Search code examples
pythonpython-requestspython-asynciogoogle-cloud-dataflowapache-beam

asynchronous API calls in apache beam


As the title says, I want to make asynchronous API calls in apache beam using python.

Currently, I am calling the API inside a DoFn for each element in the Pcollection.

DoFn code

class textapi_call(beam.DoFn):
    def __init__(self, api_key):
        self.api_key = api_key


    def setup(self):
        self.session = requests.session()

    def process(self, element):
        address = element[3] + ", " + element[4] + ", " + element[5] + ", " + element[6] + ", " + element[7]
        url = findplace_url(address, api_key=self.api_key)
        params = {"inputtype": "textquery",
                  "fields": "name,place_id,geometry,type,icon,permanently_closed,business_status"}
        start = time.time()
        res = self.session.get(url, params=params)
        results = json.loads(res.content)
        time_taken = time.time() - start

        return [[element[0], address, str(results), time_taken]]

pipeline code:

with beam.Pipeline(options=pipeline_options) as p:
    lines = p | ReadFromText(input_file,skip_header_lines=1)
    lines_list = lines | "to list" >> beam.Map(parse_csv)
    res = lines_list | "API calls" >> beam.ParDo(textapi_call(api_key))

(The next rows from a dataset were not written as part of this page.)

/-- The timers of a running ramp (R102, R103, R107, R108): a step boundary, with a waiting copy made first; the stage-1
expiry, which raises a call with WAKE; and the stage-2 expiry. One that is late, of a ramp that does not run, or of the other
stage, changes nothing (logs 10, 13). -/
def Obligations.RampTimers : Prop :=
  (∀ (s : State) (p : Port) (late : Bool), (late = true ∨ ∀ b ∈ s.slots[p], b.ramp = none) →
    exec (.stepBoundary ⟨p, late⟩) s = .next s ∧ exec (.stage1Expiry ⟨p, late⟩) s = .next s ∧
      exec (.stage2Expiry ⟨p, late⟩) s = .next s) ∧
  ∀ (s : State) (p : Port) (b : Berth) (r : Ramp), s.BerthsLawful → s.slots[p] = some b → b.ramp = some r →
    (let w : WakeUnit :=
        if s.wake.waiting then { active := s.wake.pending, pending := s.wake.pending, waiting := false } else s.wake
      let stageEnd := if b.image.wake = .ringing2 then w.active.stage2Gain else w.active.stage1Gain
      let gain :=
        if r.gain < stageEnd then min (r.gain + w.active.stepSize) stageEnd
        else max (r.gain - w.active.stepSize) stageEnd
      Happens (exec (.stepBoundary ⟨p, false⟩) s)
        { s with
          wake := w
          slots := s.slots.set p.val (some { b with
            ramp := some { gain := gain, stepMs := w.active.stepMs, answerS := r.answerS } }) }) ∧
    (b.image.wake = .ringing1 →
      exec (.stage2Expiry ⟨p, false⟩) s = .next s ∧
      Happens (exec (.stage1Expiry ⟨p, false⟩) s)
        ((s.putSlots (s.slots.set p.val (some { b with
          image := { b.image with wake := .ringing2, generation := b.image.generation + 1 }
          ramp := some { gain := r.gain, stepMs := s.wake.active.stepMs
                         answerS := s.wake.active.answerS } }))).raiseCall p .wake)) ∧
    (b.image.wake = .ringing2 →
      exec (.stage1Expiry ⟨p, false⟩) s = .next s ∧
      Happens (exec (.stage2Expiry ⟨p, false⟩) s)
        (State.copyIfIdle { s.putSlots (s.slots.set p.val (some
          { image := { b.image with wake := .unanswered, state := .awake, generation := b.image.generation + 1 }
            timer := if s.alert.state = .clear then some ⟨s.policy.reload, s.policy.unit⟩ else none
            button := b.button
            ramp := none })) with
          ports := s.ports.set p.val { s.ports[p] with
            flags := s.ports[p].flags ||| BerthKind.wakeUnanswered.mark } }))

How can I modify the code to make the API calls asynchronous or concurrent? I could not find any examples relating to this in python.

I want to mainly improve the performance. Please let me know if there is another way to make the API calls faster in beam apart from horizontal scaling.


Solution

  • For something like this, where you're spending most of your time waiting for external services, there are a couple of ways to speed things up.

    The easiest would be to use something like BatchElements followed by a DoFn that would process a whole batch in parallel. This works best when the service in question has a batch API, but one can do it manually as well, e.g.

    class ProcessBatchDoFn(beam.DoFo):
      def setup(self):
        self.session = requests.session()
        self.executor = concurrent.futures.Executor(...)
    
      def process(batch_of_elements):
        urls = [element_to_url(e) for e in batch_of_elements]
        for element, result in zip(
            batch_of_elements,
            self.executor.map(self.session.get, urls))
            yield element[0], url, str(result)  # or whatever is needed downstream
    

    used as

    with beam.Pipeline(options=pipeline_options) as p:
        lines = p | ReadFromText(input_file,skip_header_lines=1)
        lines_list = lines | "to list" >> beam.Map(parse_csv)
        res = lines_list | beam.BatchElements() |  beam.ParDo(ProcessBatchDoFn())
    

    Maybe using something like https://github.com/ross/requests-futures could make this simpler.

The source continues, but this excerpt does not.